%%

-- ==== Sys2Proof/Machine/Digits.lean ====
section
/-! DEFINITION. Stage 4, the modulo digit reducer and decimal renderer (44_digit_reducer.md). -/

namespace Sys2Proof.Machine

/-- `pow10(n)` (R108), for `1 <= n <= 19` only (R110): `10^n` as a 64-bit number. -/
def pow10 (n : Nat) (_range : 1 ≤ n ∧ n ≤ 19) : Word64 := BitVec.ofNat 64 (10 ^ n)

/-- `reduce(code31, digits)` (R109): `zext_64(code31) mod pow10(digits)`. -/
def reduceCode (code31 : Word32) (n : Nat) (range : 1 ≤ n ∧ n ≤ 19) : Word64 :=
  code31.setWidth 64 % pow10 n range

/-- Character `i` of `render(v, n)` (R111): `0x30 + ((v div 10^(n-1-i)) mod 10)`. -/
def renderChar (v : Word64) (n i : Nat) : Byte := BitVec.ofNat 8 (0x30 + v.toNat / 10 ^ (n - 1 - i) % 10)

/-- CODESTR (R112): the `n` characters of `render(v, n)`, then zero bytes. -/
def codeString (v : Word64) (n : Nat) : Vector Byte 19 :=
  Vector.ofFn fun i => if i.val < n then renderChar v n i else 0x00

/-- The register writes of stage 4 (R112), with `n = DIGITS`. -/
def stage4 (digits : Byte) (range : 1 ≤ digits.toNat ∧ digits.toNat ≤ 19) (s : State) : State :=
  let v := reduceCode s.code31 digits.toNat range
  { s with codeVal := v, codeLen := digits, codeStr := codeString v digits.toNat }

end Sys2Proof.Machine
end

%%

== What is needed ==
Write out every line of the data that holds the word "with".

== Solution to this task ==
/-- The register writes of stage 4 (R112), with `n = DIGITS`. -/
  { s with codeVal := v, codeLen := digits, codeStr := codeString v digits.toNat }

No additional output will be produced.